Grupo Vila abre vagas de emprego e estágio no Rio Grande do Norte

O Grupo Vila está com diversas oportunidades de emprego para o Rio Grande do Norte. Em Natal, as vagas oferecidas são de Analista de Central de Serviços, Cerimonialista, Estagiário de Suprimentos e Vendedor Externo. Já no município de Patu, as vagas oferecidas são de Auxiliar Administrativo. Há ainda vagas para Vendedor Externo em Assu e Mossoró. As contratações — exceto para a vaga de estágio — atendem à CLT e são para tempo integral.

Para a coordenadora do setor de Recursos Humanos do Grupo Vila, Renata Bonavides, cada vaga tem sua especificidade, mas é necessário que o candidato atenda aos valores da empresa. “Nós preparamos o funcionário para ser um profissional do luto, mas para ser um colaborador.

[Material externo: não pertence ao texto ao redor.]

-- ==== Sys2Proof/Machine/Png.lean ====
section
/-! DEFINITION. The decoding of PNG images within the limits of R106, with the concealment of R119. The format is PRESUMED from
ISO/IEC 15948, which R106 names; what the spec leaves open beside it is in log entry 16. -/

namespace Sys2Proof.Machine

/-- A chunk: its type, its place in the input, its data, and whether its CRC agrees. -/
structure PngChunk where
  kind : Bytes
  at_ : Nat
  body : Bytes
  good : Bool
deriving DecidableEq, Repr

/-- Is a chunk one that a decoder must understand? -/
def PngChunk.critical (c : PngChunk) : Bool := !natBit (fieldAt c.kind 0 1) 5

/-- The chunks from a byte on, to IEND or to the end of the input; with them whether IEND was reached. Of a piece of image data
that the end of the input cuts, what is there counts. -/
def pngChunks (bs : Bytes) (len : Nat) : (fuel o : Nat) → List PngChunk × Bool
  | 0, _ => ([], false)
  | fuel + 1, o =>
    let n := beFieldAt bs o 4
    if len < o + 12 + n then
      (if sliceAt bs (o + 4) 4 = ascii "IDAT" ∧ o + 8 ≤ len then [⟨ascii "IDAT", o, (bs.drop (o + 8)).take n, true⟩] else [], false)
    else
    let c : PngChunk := ⟨sliceAt bs (o + 4) 4, o, sliceAt bs (o + 8) n, crc32 (sliceAt bs (o + 4) (n + 4)) = beFieldAt bs (o + 8 + n) 4⟩
    if c.kind = ascii "IEND" then ([c], true)
    else
      let more := pngChunks bs len fuel (o + 12 + n)
      (c :: more.1, more.2)

/-- The header of an image. -/
structure PngHeader where
  w : Nat
  h : Nat
  depth : Nat
  colour : Nat
  interlaced : Bool
deriving DecidableEq, Repr

/-- Read IHDR; none where it gives no usable dimensions or format. -/
def pngHeader (c : PngChunk) : Option PngHeader :=
  let w := beFieldAt c.body 0 4
  let h := beFieldAt c.body 4 4
  let depth := fieldAt c.body 8 1
  let colour := fieldAt c.body 9 1
  let depths : List Nat := match colour with
    | 0 => [1, 2, 4, 8, 16]
    | 3 => [1, 2, 4, 8]
    | 2 | 4 | 6 => [8, 16]
    | _ => []
  if c.kind ≠ ascii "IHDR" || !c.good || c.body.length ≠ 13 || w = 0 || h = 0 || 2 ^ 31 ≤ w || 2 ^ 31 ≤ h || !depths.contains depth ||
      fieldAt c.body 10 1 ≠ 0 || fieldAt c.body 11 1 ≠ 0 || 1 < fieldAt c.body 12 1 then none
  else some ⟨w, h, depth, colour, fieldAt c.body 12 1 = 1⟩

/-- Samples of a pixel as they are stored. -/
def PngHeader.channels (p : PngHeader) : Nat :=
  match p.colour with
  | 2 => 3
  | 4 => 2
  | 6 => 4
  | _ => 1

/-- Bytes of a pixel. -/
def PngHeader.pixelBytes (p : PngHeader) : Nat := p.channels * (p.depth / 8)

/-- A pass: its first column and row, and its steps. -/
structure PngPass where
  x0 : Nat
  y0 : Nat
  dx : Nat
  dy : Nat
deriving DecidableEq, Repr

/-- The passes of an image: one, or the seven of Adam7. -/
def PngHeader.passes (p : PngHeader) : List PngPass :=
  if p.interlaced then [⟨0, 0, 8, 8⟩, ⟨4, 0, 8, 8⟩, ⟨0, 4, 4, 8⟩, ⟨2, 0, 4, 4⟩, ⟨0, 2, 2, 4⟩, ⟨1, 0, 2, 2⟩, ⟨0, 1, 1, 2⟩]
  else [⟨0, 0, 1, 1⟩]

/-- Columns and rows of a pass. -/
def PngHeader.passW (p : PngHeader) (a : PngPass) : Nat := ceilDiv (p.w - a.x0) a.dx
def PngHeader.passH (p : PngHeader) (a : PngPass) : Nat := ceilDiv (p.h - a.y0) a.dy

/-- The rows of the image data in order: pass and bytes, the filter byte included. -/
def PngHeader.rows (p : PngHeader) : List (Nat × Nat) :=
  p.passes.zipIdx.flatMap fun a =>
    if p.passW a.1 = 0 then [] else List.replicate (p.passH a.1) (a.2, 1 + p.passW a.1 * p.pixelBytes)

/-- The predictor of filter type 4. -/
def paeth (a b c : Nat) : Nat :=
  let p : Int := (a : Int) + b - c
  let da := (p - a).natAbs
  let db := (p - b).natAbs
  let dc := (p - c).natAbs
  if da ≤ db ∧ da ≤ dc then a else if db ≤ dc then b else c

/-- A row without its filter; none where its type is not assigned. `step` is the width of a pixel in bytes. -/
def pngRow (step : Nat) (above : Array Nat) (row : Bytes) : Option (Array Nat) :=
  match row with
  | [] => none
  | f :: data =>
    if f.toNat > 4 then none else
    some (data.foldl (fun (out : Array Nat) b =>
      let i := out.size
      let left := if i < step then 0 else out.getD (i - step) 0
      let up := above.getD i 0
      let guess := match f.toNat with
        | 0 => 0
        | 1 => left
        | 2 => up
        | 3 => (left + up) / 2
        | _ => paeth left up (if i < step then 0 else above.getD (i - step) 0)
      out.push ((b.toNat + guess) % 256)) #[])

/-- The rows that the data completes, each with its pass; a row that cannot be decoded ends them. `ok` says whether the
bytes of a row can stand. -/
def pngRows (step : Nat) (ok : Array Nat → Bool) : List (Nat × Nat) → Bytes → (Nat × Array Nat) → Array (Nat × Array Nat) → Array (Nat × Array Nat)
  | [], _, _, acc => acc
  | (pass, n) :: rest, data, above, acc =>
    let prior := if above.1 = pass then above.2 else #[]
    if (data.take n).length < n then acc else
    match pngRow step prior (data.take n) with
    | none => acc
    | some r => if ok r then pngRows step ok rest (data.drop n) (pass, r) (acc.push (pass, r)) else acc

/-- What the chunks before IEND give: palette, transparency, and the pieces of the image data with their places. -/
structure PngParts where
  palette : Bytes
  trns : Bytes
  data : List (Nat × Bytes)
  /-- The first chunk whose CRC fails, or that breaks the format: code and place. -/
  fault : Option (Nat × Nat)
  /-- A chunk that the decoder needs failed: it reads no further. -/
  stopped : Bool
deriving DecidableEq, Repr

/-- The decoder takes a chunk. It decodes image data as it comes: that of a chunk whose CRC fails is decoded, and none after it. -/
def PngParts.take_ (p : PngParts) (colour : Nat) (c : PngChunk) : PngParts :=
  let fail := fun (q : PngParts) (code at_ : Nat) => { q with fault := q.fault.or (some (code, at_)), stopped := c.critical }
  let crcAt := c.at_ + 8 + c.body.length
  if p.stopped then p
  else if c.kind = ascii "IDAT" then
    if colour = 3 && p.palette.isEmpty then fail p dmgSyntax c.at_
    else
      let q := { p with data := p.data ++ [(c.at_ + 8, c.body)] }
      if c.good then q else fail q dmgChecksum crcAt
  else if !c.good then fail p dmgChecksum crcAt
  else if c.kind = ascii "PLTE" then
    if c.body.isEmpty || c.body.length % 3 ≠ 0 || 768 < c.body.length || !p.data.isEmpty then fail p dmgSyntax c.at_ else { p with palette := c.body }
  else if c.kind = ascii "tRNS" then { p with trns := c.body }
  else if c.critical && c.kind ≠ ascii "IEND" then fail p dmgSyntax c.at_
  else p

/-- The place in the input of a byte of the image data. -/
def placeIn : List (Nat × Bytes) → Nat → Nat → Nat
  | [], _, last => last
  | (at_, b) :: rest, i, _ => if i < b.length then at_ + i else placeIn rest (i - b.length) (at_ + b.length)

/-- What the image data gives: raw bytes, and the first fault with its byte in the data. -/
def pngInflate (d : Bytes) (size : Nat) : Bytes × Option (Nat × Nat) :=
  let a := d.toArray
  let head := beFieldAt d 0 2
  if d.length < 2 then ([], some (dmgTruncated, d.length))
  else if head / 256 % 16 ≠ 8 || 8 ≤ head / 4096 || head % 31 ≠ 0 || natBit head 5 then ([], some (dmgSyntax, 0))
  else
    let f := inflate a 2 size #[]
    let e := ceilDiv f.pos 8
    let fault := match f.halt with
      | some (.bad o) => some (dmgSyntax, o)
      | some .early => some (dmgTruncated, d.length)
      | some _ => none
      | none =>
        if d.length < e + 4 then some (dmgTruncated, d.length)
        else if f.out.size < size then some (dmgTruncated, e)
        else if adler32 f.out.toList ≠ beFieldAt d e 4 then some (dmgChecksum, e)
        else none
    (f.out.toList, fault)

/-- The alpha of a pixel under tRNS; `px` are its samples as stored. -/
def pngAlpha (p : PngHeader) (trns : Bytes) (px : List Nat) : Nat :=
  let top := 2 ^ p.depth - 1
  if p.colour = 3 then (if px.getD 0 0 < trns.length then fieldAt trns (px.getD 0 0) 1 else top)
  else if px.zipIdx.all (fun s => decide (s.1 = beFieldAt trns (2 * s.2) 2 % 2 ^ p.depth)) then 0 else top

/-- The samples of a pixel as they are emitted. -/
def pngPixel (p : PngHeader) (parts : PngParts) (px : List Nat) : List Nat :=
  let colour := if p.colour = 3 then (List.range 3).map fun i => fieldAt parts.palette (3 * px.getD 0 0 + i) 1 else px
  if parts.trns.isEmpty || p.colour = 4 || p.colour = 6 then colour else colour ++ [pngAlpha p parts.trns px]

/-- A grey pixel: alpha at its maximum (Table 4-9). -/
def pngGrey (p : PngHeader) (parts : PngParts) : List Nat :=
  let n := if p.colour = 3 then 3 else p.channels
  let grey := 2 ^ (p.depth - 1)
  let top := 2 ^ p.depth - 1
  if p.colour = 4 || p.colour = 6 then List.replicate (n - 1) grey ++ [top]
  else if parts.trns.isEmpty then List.replicate n grey else List.replicate n grey ++ [top]

/-- The pixel of a row. -/
def pngSamples (p : PngHeader) (row : Array Nat) (x : Nat) : List Nat :=
  (List.range p.channels).map fun c =>
    let o := x * p.pixelBytes + c * (p.depth / 8)
    if p.depth = 16 then 256 * row.getD o 0 + row.getD (o + 1) 0 else row.getD o 0

/-- Every pixel of the image in raster order; none where no decoded row has written it. -/
def pngPixels (p : PngHeader) (parts : PngParts) (rows : Array (Nat × Array Nat)) : List (Option (List Nat)) :=
  let byPass := (p.passes.zipIdx.map fun a => (rows.filter fun r => r.1 = a.2)).toArray
  (List.range p.h).flatMap fun y => (List.range p.w).map fun x =>
    let pass := p.passes.findIdx fun a => x % a.dx = a.x0 && y % a.dy = a.y0
    let a := p.passes.getD pass ⟨0, 0, 1, 1⟩
    ((byPass.getD pass #[])[y / a.dy]?).map fun r => pngPixel p parts (pngSamples p r.2 (x / a.dx))

/-- An image that was decoded: its header, its pixels' samples plane by plane, how many are grey, the first damage. -/
structure PngImage where
  header : PngHeader
  planes : List Plane
  grey : Nat
  damage : Option Damage
deriving DecidableEq, Repr

/-- The damage of a PNG. Where a row is lost, the unit is the first such row: its pass, numbered from 1 and 0 where the image
has no passes, and its row within the pass. -/
def pngDamage (p : PngHeader) (rows : Nat) (code at_ : Nat) : Damage :=
  match p.rows[rows]? with
  | none => ⟨code, at_, 0, 0, 0, 0⟩
  | some r =>
    let before := ((p.rows.take rows).filter fun x => x.1 = r.1).length
    ⟨code, at_, 2, 0, if p.interlaced then r.1 + 1 else 0, before⟩

/-- Decode the image that a header and the chunks after it give. -/
def pngImage (p : PngHeader) (chunks : List PngChunk) (ended : Bool) (len : Nat) : PngImage :=
  let parts := chunks.foldl (fun (q : PngParts) c => q.take_ p.colour c) ⟨[], [], [], none, false⟩
  let data := parts.data.flatMap (·.2)
  let size := p.rows.foldl (fun n r => n + r.2) 0
  let raw := pngInflate data size
  let ok := fun (r : Array Nat) => p.colour ≠ 3 || r.all fun i => 3 * i < parts.palette.length
  let rows := pngRows p.pixelBytes ok p.rows raw.1 (p.passes.length, #[]) #[]
  let done := (p.rows.take rows.size).foldl (fun n r => n + r.2) 0
  -- a row that the data gives and that cannot be decoded
  let broken := match p.rows[rows.size]? with
    | some r => decide (done + r.2 ≤ raw.1.length)
    | none => false
  let rowFault : Option (Nat × Nat) :=
    if broken then some (dmgSyntax, placeIn parts.data (((inflate data.toArray 2 done #[]).pos - 1) / 8) len) else none
  let own := rowFault.or (raw.2.bind fun f =>
    if parts.stopped && f.1 = dmgTruncated then none else some (f.1, placeIn parts.data f.2 len))
  let cut := if ended || parts.stopped then none else some (dmgTruncated, len)
  -- of several faults the first in the order of the input
  let first := [parts.fault, own, cut].foldl (fun (a : Option (Nat × Nat)) b =>
    match a, b with
    | some x, some y => some (if y.2 < x.2 then y else x)
    | none, y => y
    | x, none => x) none
  let px := pngPixels p parts rows
  let grey := pngGrey p parts
  { header := p
    planes := (List.range grey.length).map fun c => ⟨p.w, p.h, (px.map fun o => (o.getD grey).getD c 0).toArray⟩
    grey := px.countP Option.isNone
    damage := first.map fun f => pngDamage p rows.size f.1 f.2 }

/-- The signature that a PNG begins with. -/
def pngSignature : Bytes := [0x89, 0x50, 0x4E, 0x47, 0x0D, 0x0A, 0x1A, 0x0A]

/-- What a decode engine makes of the bytes of a PNG. -/
inductive PngResult where
  /-- No usable dimensions or format. -/
  | unusable
  /-- A bit depth of 1, 2 or 4 (R106). -/
  | unsupported
  | image (p : PngImage)
deriving DecidableEq, Repr

/-- Decode a PNG (R106, R119). -/
def pngDecode (bs : Bytes) : PngResult :=
  if bs.take 8 ≠ pngSignature then .unusable else
  match pngChunks bs bs.length (bs.length + 1) 8 with
  | ([], _) => .unusable
  | (c :: rest, ended) =>
    match pngHeader c with
    | none => .unusable
    | some p => if p.depth < 8 then .unsupported else .image (pngImage p rest ended bs.length)

/-- A PNG as the engine emits it: greyscale with its alpha, or colour. Orientation is not part of it (R106). -/
def PngImage.picture (i : PngImage) : Picture where
  w := i.header.w
  h := i.header.h
  depth := i.header.depth
  model := if i.planes.length ≤ 2 then .grey else .rgb
  orientation := 1
  planes := i.planes

end Sys2Proof.Machine
end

Esse candidato precisa ter um espírito servidor, estar disposto a construir um ambiente de colaboração e agir com responsabilidade e disciplina, que são alguns dos nossos valores”, explica.

Para participar da seleção, os interessados devem se cadastrar no site do Grupo Vila (www.grupovila.com.br/trabalhe-conosco).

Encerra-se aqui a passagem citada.